ハイランド・パイプに関するお話「パイプのかおり」

第30話(2008/7)

John Ban MacKenzie(1796〜1864)

 パイプのかおり第9話で紹介した“Lament for Alan, My Son”と並んで「タイトルで泣かせるピーブロック」の双璧である“His Father's Lament for Donald MacKenzie”という曲があります。
 この曲、一体どんな背景で作られたのでしょうか? 作者である19世紀の偉大なパイパー John Ban MacKenzie の人となりについて紹介しつつ、この曲について考察してみましょう。

 参考とした資料は次の本です。“Masters of Piping”by Seumas MacNeill(A College of Piping Publication/2008)、“Piping Tradition of The North of Scotland”by Bridget MacKenzie(John Donald Publishers Ltd/1998

■ 新時代のハイランド社会にて… ■

 18世紀後半のハイランドでは 1746年の Culloden の戦い以降、伝統的なクラン・システムが崩壊の一途を辿っていました。
 クランというのは運命共同体的な性格が強かったので、クラン・チーフとクランの構成員の関係は家族のようなもの。その中でもパイパーやハーパーなどと いった楽士やバルド(bird/吟遊詩人)のような芸術を司るメンバーの位置はそれなりに高いものでした。
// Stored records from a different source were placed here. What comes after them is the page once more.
/-- Every request is routine but for the loads, RESTART, ACK_HOLD and ARM_ZONE. -/
theorem owner_routine {kind : Byte} {o : Owner} (found : ownerOf kind = some o) (src : Byte) (args : List Byte)
    (s : State) : Routine s (o src args s).2 ∨ o = loadRequest ∨ o = restart ∨ o = ackHold ∨ o = armZone := by
  have h := Routine.refl s
  have mem := ownerOf_mem found
  simp only [requestTable, List.mem_cons, Prod.mk.injEq, List.not_mem_nil, or_false] at mem
  rcases mem with ⟨-, rfl⟩ | ⟨-, rfl⟩ | ⟨-, rfl⟩ | ⟨-, rfl⟩ | ⟨-, rfl⟩ | ⟨-, rfl⟩ | ⟨-, rfl⟩ |
    ⟨-, rfl⟩ | ⟨-, rfl⟩ | ⟨-, rfl⟩ | ⟨-, rfl⟩ | ⟨-, rfl⟩ | ⟨-, rfl⟩ | ⟨-, rfl⟩ | ⟨-, rfl⟩ |
    ⟨-, rfl⟩ | ⟨-, rfl⟩ | ⟨-, rfl⟩ | ⟨-, rfl⟩ | ⟨-, rfl⟩ | ⟨-, rfl⟩
  · refine .inl ?_
    unfold readStatus
    split
    · exact h.then_guarded fun h => h.aside (by simp [clearOverflow])
    · exact h
  · rw [readTableRequest, readTable_state]; exact .inl h
  · exact .inr (.inl rfl)
  · refine .inl ?_
    unfold setLocks
    split
    · split
      · exact h
      · exact h.aside (by simp [answer])
    · exact h
  · exact .inr (.inr (.inl rfl))
  · rw [readHolds_state]; exact .inl h
  · exact .inl (h.then_plainRequest (h.then_raiseHold (what := .consoleHold) nofun) src args)
  · exact .inr (.inr (.inr (.inl rfl)))
  · rw [readCabins_state]; exact .inl h
  · rw [readWind_state]; exact .inl h
  · refine .inl (h.then_plainRequest ?_ src args)
    split
    · exact h.aside (by simp [answer])
    · exact h
  · exact .inl (h.then_stow src args)
  · refine .inl (h.then_plainRequest ?_ src args)
    split
    · split
      · exact h
      · exact h.then_setTurning
    · exact h
  · refine .inl (h.then_plainRequest ?_ src args)
    split <;> exact h.aside (by simp [answer])
  · refine .inl (h.then_plainRequest ?_ src args)
    split
    · split
      · exact h.then_setTurning
      · exact h
    · exact h
  · refine .inl (h.then_plainRequest ?_ src args)
    split
    · split
      · exact h
      · exact Routine.then_putResume (h.aside (by simp)) true
    · exact h
  · refine .inl ?_
    unfold setTrim
    split
    · exact h.aside (by simp [putTrim])
    · exact h
  · exact .inl (h.then_openService src args)
  · refine .inl (h.then_plainRequest ?_ src args)
    split
    · exact h.then_enterClearDown .request
    · exact h
    · exact h
  · refine .inl (h.then_plainRequest ?_ src args)
    split
    · exact h.then_changeMode .closed .request
    · exact h
    · exact h
  · exact .inr (.inr (.inr (.inr rfl)))

end Sys2Proof.Machine
end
  しかし、そのような古き良きクラン・システムが崩壊し、クラン・チーフが単なる地主(Laird)として振舞うような時代を迎えると、パイパーがそれなり に高い身分で丁重に扱われるというような関係性は失われて行きます。地主はあくまでも支配層。パイパーはコックや庭師などと同様に単なる雇われ人として位 置づけら、時には解雇されることもあります。そういった場合には単なる失業パイパーとして新たな雇用主を求めて彷徨わなくてはならないような時代が来たの です。19世紀は伝統的なパイパーにとっては正に受難の時代の始まりだったと言えましょう。

 さらに、時代の変化とともに必 ずしも全ての地主層がパイパーを抱えるということは当たり前ではなくなってきました。しかし、一方で以前と同様にパイパーを抱えようとする地主層も居まし たし、そのような地主層の中でも、優れた技量のパイパーを抱えることによって、それ相当の威厳を保とうと意図する地主たちは、自分たちのお抱えパイパーた ちをお互いに競わせることによって、高い技量を持たせること対しても積極的でした。

 皮肉なことにそのような有り様は、新た にスコットランドの土地を取得したイングランド人の地主たちが「スコットランドの地主層はこうあるべきだ。」と考える理想像と一致していたので、そのよう な新地主層の中にも競うようにして優れたパイパーを抱えようとした人達も居ました。
 しかし、当然ながらそのような《イメージ》から入って来た新地主たちは、必ずしも真の意味でのパイプ・ミュージックの愛好者であった訳ではありません。 クラン時代のようにパイパーを芸術家として丁重に扱う姿勢とは異なり、あたかも競走馬や猟犬を競わせるのと似たような感覚を持っていただけでした。


  そのような状況下にあった19世紀初頭のスコットランドに於いて、若者がフルタイムのパイパーとして生計を立てて行こうと考えた時、選択肢は二つしか有り ませんでした。一つは軍隊(軍楽隊)に入ること。そして、もう一つはパイパーを雇ってくれるどこかの地主のお抱えパイパーになることです。

  前者を選択した場合、彼は他のパイパーとの接触の機会は確保されますが、軍隊としての様々な義務に忙殺されてパイピングを追求するための十分な時間の確保 はできません。一方、後者を選んだ場合は、パイパーとしてパイピングを追求するだけの十分な時間を確保することは保証されますが、他のパイパーとの接触は 限られて、パイパーとして少々孤立した立場に陥ります。
 パイパーが芸術家として丁重に扱われていた以前のクラン・システム華やかしき頃に比べると、どちらも決して魅力的とは言えませんが、この二つの選択肢を前にして、当時のトップパイパーたちの多くが後者の手段を選んだことは想像に堅くありません。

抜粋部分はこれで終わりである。